-
Notifications
You must be signed in to change notification settings - Fork 459
Description
** Environment **
composer version 0.26.0
torch 2.4.0
** To reproduce
Steps to reproduce the behavior:
$ git clone https://github.com/maxrousseau/rafale.git
$ cd rafale
$ uv venv
$ . .venv/bin/activate
$ uv pip install -r cuda-requirements.txt
$ uv pip install -e .
$ rafale-run test/pythia_tinystories.yaml
$ # cancel the current run
$ rafale-run test/pythia_tinystories.yaml # resumes from the "latest" checkpoint
Expected behavior
Near exact continuation of the training loss curve compared to the uninterrupted run. After the second or third resumptions, the loss begins to diverge (see plot below). I suspect that maybe gradient accumulation is causing an issue where the gradients are not stored in the checkpoint or that we are restarting mid-batch (and the accumulated gradients are lost) ?

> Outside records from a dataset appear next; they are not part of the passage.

-- ==== Sys2Proof/Tests/Slice0.lean ====
section
/-! SUPPORT. Tests/Slice0.lean: the checks on instructions, decoding from words written out from the spec's encodings, the spec's own
vectors (95_test_vectors.md; each test names its row), and a witness for the hypotheses of each obligation. -/

namespace Sys2Proof.Tests

open Sys2Proof Sys2Proof.Machine Sys2Proof.Terms

/-! ## Small states -/

/-- The reset state in phase `p` with the session record `S`. -/
def inPhase (p : Phase) (S : Session) : State := { State.reset with phase := p, session := some S }

/-- IDLE with counter c, the host stopping the loop at counter n. -/
def stoppedAt (n c : Nat) : State :=
  { State.reset with cfg := { defaultParams with loopStop := some n }, counter := c }

/-- A fresh record of each mode. -/
def limited : Session := freshSession .limitedRead
def full : Session := freshSession .fullRead
def prog : Session := freshSession .program

def phaseAfter : Result → Option Phase
  | .next t => some t.phase
  | .fault _ => none
  | .refused _ => none

def traceAfter : Result → List Event
  | .next t => t.trace
  | .fault _ => []
  | .refused _ => []

def recordAfter : Result → Option Session
  | .next t => t.session
  | .fault _ => none
  | .refused _ => none

def outputAfter : Result → Option Output
  | .next t => t.output
  | .fault _ => none
  | .refused _ => none

def registryAfter : Result → List Entry
  | .next t => t.registry
  | .fault _ => []
  | .refused _ => []

def daemonCycleAfter : Result → Option Bool
  | .next t => some t.daemonCycle
  | .fault _ => none
  | .refused _ => none

def counterAfter : Result → Option Nat
  | .next t => some t.counter
  | .fault _ => none
  | .refused _ => none

/-- `"KEY_A"`, `"STAT_"` and `"123"`. -/
def keyA : Bytes := [0x4B, 0x45, 0x59, 0x5F, 0x41]
def stat : Bytes := [0x53, 0x54, 0x41, 0x54, 0x5F]
def text123 : Bytes := [0x31, 0x32, 0x33]

/-- The `P0` frame of program P3, and the ASCII of the identification reply of L3. -/
def frameP0 : Bytes := [0x01, 0x50, 0x30, 0x02, 0x28, 0x30, 0x30, 0x30, 0x30, 0x30, 0x30, 0x30, 0x30, 0x29, 0x03, 0x56]
def identReply : Bytes :=
  [0x2F, 0x45, 0x4B, 0x54, 0x35, 0x43, 0x45, 0x31, 0x30, 0x32, 0x4D, 0x76, 0x30, 0x31, 0x0D, 0x0A]

/-- Bodies: `"STAT_(0X12)\r\n"` (P7), `"KEY_A(123)"`, and the body of L2.7, `"STAT_(00000C00)\r\nKEY_A(5)\r\n"`. -/
def badBody : Bytes := stat ++ [0x28, 0x30, 0x58, 0x31, 0x32, 0x29, 0x0D, 0x0A]
def goodBody : Bytes := keyA ++ [0x28] ++ text123 ++ [0x29]
def bodyL27 : Bytes :=
  stat ++ [0x28, 0x30, 0x30, 0x30, 0x30, 0x30, 0x43, 0x30, 0x30, 0x29, 0x0D, 0x0A] ++ keyA ++ [0x28, 0x35, 0x29, 0x0D, 0x0A]

/-! ## WellFormed: one ill-formed term for each check, refused by the check and by the decoder -/

theorem test_wf_mode_digit : (Instr.optsel 0x35 0x32).wf = false ∧ (Instr.optselEncoded 0x35 0x37).wf = false ∧
    decodeTx [0x06, 0x30, 0x35, 0x32, 0x0D, 0x0A] = .error .wrongModeDigit := ⟨rfl, rfl, rfl⟩

theorem test_wf_short_ident_reply : (Instr.rxIdentReply [0x2F, 0x45, 0x4B, 0x54]).wf = false := rfl

theorem test_wf_class : (Instr.rxP0 [0x15]).wf = false ∧ (Instr.rxNak [0x06]).wf = false ∧ (Instr.rxTimeout [0x41]).wf = false ∧
    (Instr.rxAck []).wf = false ∧ (Instr.rxUnexpectedHead [0x41]).wf = false := by decide

theorem test_wf_data_checksum : (Instr.rxDataValid [0x02, 0x02, 0x41, 0x03, 0x00]).wf = false ∧
    (Instr.rxDataInvalid [0x02, 0xFF, 0x03, 0x02]).wf = false ∧ (Instr.rxDataValid [0x15]).wf = false ∧
    (Instr.rxDataInvalid []).wf = false := by decide

/-- A line that holds an LF, `"K()"` with an LF before it, is no ill-formed operand: the operation runs, its answer free (log 17). -/
theorem test_line_with_lf : decodeCommand false (.op (.parseLine [0x0A, 0x4B, 0x28, 0x29])) = .ok (.parseLine [0x0A, 0x4B, 0x28, 0x29]) ∧
    outputAfter (step { State.reset with commands := [.op (.parseLine [0x0A, 0x4B, 0x28, 0x29])] }) =
      some (.line (Config.freeLine [0x0A, 0x4B, 0x28, 0x29])) := ⟨rfl, rfl⟩

/-- A wire row is no operation, a wrong check byte and an STX before an empty text are rejected by name. -/
theorem test_decode_rejections : decodeCommand false (.op (.rxNak [0x15])) = .error .notAnOperation ∧
    decodeTx [0x01, 0x52, 0x31, 0x03, 0x07] = .error .wrongCheckByte ∧
    decodeTx [0x01, 0x52, 0x31, 0x02, 0x03, 0x08] = .error .stxBeforeEmptyBody ∧
    decodeTx [0x41, 0x42] = .error .notATransmission := ⟨rfl, rfl, rfl, rfl⟩

/-! ## Decoding: words written out from the encodings of opcode_table.json and 30_encoding.md -/

theorem test_decode_fixed : decodeTx [0x01, 0x42, 0x30, 0x03, 0x75] = .ok .disconnect ∧
    decodeTx [0x2F, 0x3F, 0x21, 0x0D, 0x0A] = .ok .ident := ⟨rfl, rfl⟩

/-- `06 30 ZZ YY 0D 0A`, and in a frame with check byte `(06+30+35+31+0D+0A+03) mod 80 = 36`. -/
theorem test_decode_optsel : decodeTx [0x06, 0x30, 0x35, 0x31, 0x0D, 0x0A] = .ok (.optsel 0x35 0x31) ∧
    decodeTx [0x02, 0x06, 0x30, 0x35, 0x31, 0x0D, 0x0A, 0x03, 0x36] = .ok (.optselEncoded 0x35 0x31) := ⟨rfl, rfl⟩

/-- L2.1: P1 with `"()"`, R1 with `"ET0PE()"`, W1 with `"TIME_(12:00:00)"`, whose check byte equals ETX. -/
theorem test_decode_frames : decodeTx [0x01, 0x50, 0x31, 0x02, 0x28, 0x29, 0x03, 0x57] = .ok (.password []) ∧
    decodeTx [0x01, 0x52, 0x31, 0x02, 0x45, 0x54, 0x30, 0x50, 0x45, 0x28, 0x29, 0x03, 0x37] =
      .ok (.read [0x45, 0x54, 0x30, 0x50, 0x45, 0x28, 0x29]) ∧
    decodeTx [0x01, 0x57, 0x31, 0x02, 0x54, 0x49, 0x4D, 0x45, 0x5F, 0x28, 0x31, 0x32, 0x3A, 0x30, 0x30, 0x3A, 0x30, 0x30, 0x29,
      0x03, 0x03] =
      .ok (.write [0x54, 0x49, 0x4D, 0x45, 0x5F, 0x28, 0x31, 0x32, 0x3A, 0x30, 0x30, 0x3A, 0x30, 0x30, 0x29]) :=
  ⟨rfl, rfl, rfl⟩

/-- L2.3: read results of each class, and the identification reply of L3. -/
theorem test_decode_received : decodeRx true identReply = .rxIdentReply identReply ∧ decodeRx false frameP0 = .rxP0 frameP0 ∧
    decodeRx false [0x02, 0x15, 0x03, 0x18] = .rxNak [0x02, 0x15, 0x03, 0x18] ∧
    decodeRx false [0x06, 0x15] = .rxTimeout [0x06, 0x15] ∧
    decodeRx false [0x02, 0x06, 0x03, 0x09] = .rxAck [0x02, 0x06, 0x03, 0x09] ∧
    decodeRx false [0x02, 0x41, 0x01, 0x42, 0x03, 0x00] = .rxUnexpectedHead [0x02, 0x41, 0x01, 0x42, 0x03, 0x00] ∧
    decodeRx false [0x01, 0x42, 0x30, 0x02, 0x78, 0x03, 0x6F] = .rxDataValid [0x01, 0x42, 0x30, 0x02, 0x78, 0x03, 0x6F] ∧
    decodeRx false [0x02, 0x02, 0x41, 0x03, 0x00] = .rxDataInvalid [0x02, 0x02, 0x41, 0x03, 0x00] :=
  ⟨rfl, rfl, rfl, rfl, rfl, rfl, rfl, rfl⟩

/-- An operation has no word: its tagged value decodes to itself (R121, D2). -/
theorem test_decode_codec_operations : decodeCommand false (.op (.encode [0x48] [])) = .ok (.encode [0x48] []) ∧
    decodeCommand false (.op (.checksum [0x03])) = .ok (.checksum [0x03]) ∧
    decodeCommand false (.op (.decode [0x15])) = .ok (.decode [0x15]) ∧
    decodeCommand false (.op (.classify ⟨[], [0x15], true⟩)) = .ok (.classify ⟨[], [0x15], true⟩) := ⟨rfl, rfl, rfl, rfl⟩

theorem test_decode_data_operations : decodeCommand false (.op (.statusParse [0x47])) = .ok (.statusParse [0x47]) ∧
    decodeCommand false (.op (.statusDecode 7)) = .ok (.statusDecode 7) ∧
    decodeCommand false (.op (.regUpdate keyA text123)) = .ok (.regUpdate keyA text123) ∧
    decodeCommand false (.op .regSnapshot) = .ok .regSnapshot ∧
    decodeCommand false (.op (.parseLine keyA)) = .ok (.parseLine keyA) ∧
    decodeCommand false (.op (.parseBody [0x0A])) = .ok (.parseBody [0x0A]) ∧
    decodeCommand false (.op (.applyFrame goodBody)) = .ok (.applyFrame goodBody) := ⟨rfl, rfl, rfl, rfl, rfl, rfl, rfl⟩

theorem test_decode_session_operations : decodeCommand false (.op .step) = .ok .step ∧
    decodeCommand false (.op (.start .program)) = .ok (.start .program) ∧
    decodeCommand false (.op (.input [])) = .ok (.input []) ∧ decodeCommand false (.op (.choice .exit)) = .ok (.choice .exit) ∧
    decodeCommand false (.op .cancel) = .ok .cancel ∧ decodeCommand false (.op .error) = .ok .error :=
  ⟨rfl, rfl, rfl, rfl, rfl, rfl⟩

/-! ## A table word placed as the next instruction runs first (log 6); the first byte is bits 7..0 -/

theorem test_fetch_disconnect : decodeTableWord 40 0x7503304201 = some .disconnect ∧
    phaseAfter (step (State.reset.withFetchWord 40 0x7503304201)) = some .identTx := by decide

theorem test_fetch_ident : phaseAfter (step (State.reset.withFetchWord 40 0x0A0D213F2F)) = some .identRx := by decide

theorem test_fetch_optsel : traceAfter (step (State.reset.withFetchWord 48 0x0A0D36353006)) =
    [.tx [0x06, 0x30, 0x35, 0x36, 0x0D, 0x0A]] := by decide

theorem test_fetch_optsel_encoded : phaseAfter (step (State.reset.withFetchWord 72 0x36030A0D3135300602)) = some .respRx := by
  decide

theorem test_fetch_frames : phaseAfter (step (State.reset.withFetchWord 64 0x5703292802315001)) = some .respRx ∧
    phaseAfter (step (State.reset.withFetchWord 40 0x0603315201)) = some .respRx ∧
    phaseAfter (step (State.reset.withFetchWord 40 0x0B03315701)) = some .respRx := by decide

theorem test_fetch_received : phaseAfter (step (State.reset.withFetchWord 8 0x15)) = some .retry ∧
    phaseAfter (step (State.reset.withFetchWord 8 0x06)) = some .xferExit ∧
    phaseAfter (step (State.reset.withFetchWord 0 0)) = some .retry ∧
    phaseAfter (step (State.reset.withFetchWord 128 0x0A0D3130764D323031454335544B452F)) = some .negTx := by decide

/-! ## The codec (L2.1, L2.2, L2.3) -/

theorem test_encode_marker_inside : encodeFrame [0x41, 0x02, 0x42] [] = [0x01, 0x41, 0x02, 0x42, 0x03, 0x08] := by decide

theorem test_encode_empty : encodeFrame [] [] = [0x03, 0x00] ∧
    encodeFrame [0x41, 0x42] [0x43, 0x44] = [0x01, 0x41, 0x42, 0x02, 0x43, 0x44, 0x03, 0x0F] := by decide

theorem test_checksum_later_markers_count : checksum [0x01, 0x41, 0x02, 0x42, 0x01, 0x43, 0x03] = 0x4C := by decide

theorem test_checksum_early_etx_skipped : checksum [0x41, 0x03, 0x01, 0x42, 0x30, 0x03] = 0x75 ∧
    checksum [0x02, 0xFF, 0x03] = 0x02 := by decide

theorem test_decode_reentered_regions : decodeFrame [0x01, 0x41, 0x02, 0x42, 0x01, 0x43, 0x03, 0x00] =
    { head := [0x41, 0x43], body := [0x42], checksumValid := false } := by decide

theorem test_decode_missing_etx : decodeFrame [0x01, 0x42, 0x30, 0x00, 0x00] =
    { head := [0x42, 0x30, 0x00], body := [], checksumValid := false } := by decide

theorem test_classify_body_before_head : classify { head := [0x58, 0x59], body := [0x15], checksumValid := false } = .nak := by
  decide

theorem test_classify_p0_first : classify { head := [0x50, 0x30], body := [0x15], checksumValid := false } = .passwordChallenge := by
  decide

/-! ## Status and registry (L2.4 to L2.7) -/

theorem test_status_parse_wraps :
    statusParse [0x31, 0x46, 0x46, 0x46, 0x46, 0x46, 0x46, 0x46, 0x46] = some 0xFFFFFFFF := by decide

theorem test_status_parse_malformed : statusParse [] = none ∧ statusParse [0x30, 0x58, 0x31, 0x32] = none ∧
    statusParse [0x20, 0x31, 0x32] = none := by decide

theorem test_status_decode_example : (statusDecode 0x03000002).map Prod.snd =
    [2, 0, 1, 0, 1, 0, 0, 0, 0, 0, 0, 0, 0, 0, 0, 0, 1, 1, 0, 0, 0, 1] := by decide

theorem test_status_decode_bits : (statusDecode 0x00370200).map Prod.snd =
    [0, 0, 1, 0, 1, 0, 1, 0, 0, 0, 0, 1, 1, 0, 1, 1, 0, 0, 0, 0, 0, 1] := by decide

theorem test_reg_update : outputAfter (exec (.regUpdate keyA [0x35]) (inPhase .respRx full)) = some (.bool true) ∧
    regRead keyA (registryAfter (exec (.regUpdate keyA [0x35]) (inPhase .respRx full))) = some [0x35] := by decide

/-- Keys are compared byte for byte: `"key_a"` is unknown. -/
theorem test_reg_update_unknown :
    outputAfter (exec (.regUpdate [0x6B, 0x65, 0x79, 0x5F, 0x61] [0x36]) (inPhase .respRx full)) = some (.bool false) := by
  decide

/-- Between cycles the registry is touched only by starting the next one (R85). -/
theorem test_registry_between_cycles :
    exec (.regUpdate keyA [0x35]) State.reset = .refused .registryBetweenCycles ∧
    exec (.applyFrame goodBody) State.reset = .refused .registryBetweenCycles := ⟨rfl, rfl⟩

theorem test_reg_snapshot : outputAfter (exec .regSnapshot { State.reset with registry := [⟨keyA, .text, []⟩] }) =
    some (.entries [(keyA, .text, [])]) := by decide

Note: purple is the uninterrupted run which has lower training loss.

Additional context
I am using device_microbatch_size="auto" for my training run the configuration of the run is the following:
run:
name: "pythia14m-tinystories" # name of your experiment, used for checkpointing
seed: 42
n_epochs: 1
max_lr: 6e-04
warmup_pct: 0.01
schedule: "cosine-warmup" # linear, linear-warmup, cosine, cosine-warmup
optimizer: "AdamW"
eval_interval: "100ba"
clip_type: "norm"
clip_value: 1.0
device_bs: "auto"
save_interval: "50ba"
train_key: "train"
eval_key: "validation"
model:
config: "pythia14m" # config key
type: "decoder"
use_pretrained: True
# mode: None
# n_classes: None
data:
pipeline: "tinystories_neox" # the preprocessing/tokenization pipeline
config:
name: "tinystories"
num_processes: 8
tokenizer_name: "neox"
shuffle_dataset: True # this will shufflle the whole training dataset once
input_id_key: "input_ids"
train_batch_size: 1024
eval_batch_size: 16
shuffle_train: False
dataset_path: "~/code/data/TinyStories"
tokenizer_path: "EleutherAI/pythia-14m"
max_sequence_length: 512
pad_token_id: -100
pad_inputs: True
is_prepared: False
subset_key_mappings: { "train": "train", "validation": "validation" } # (source: target)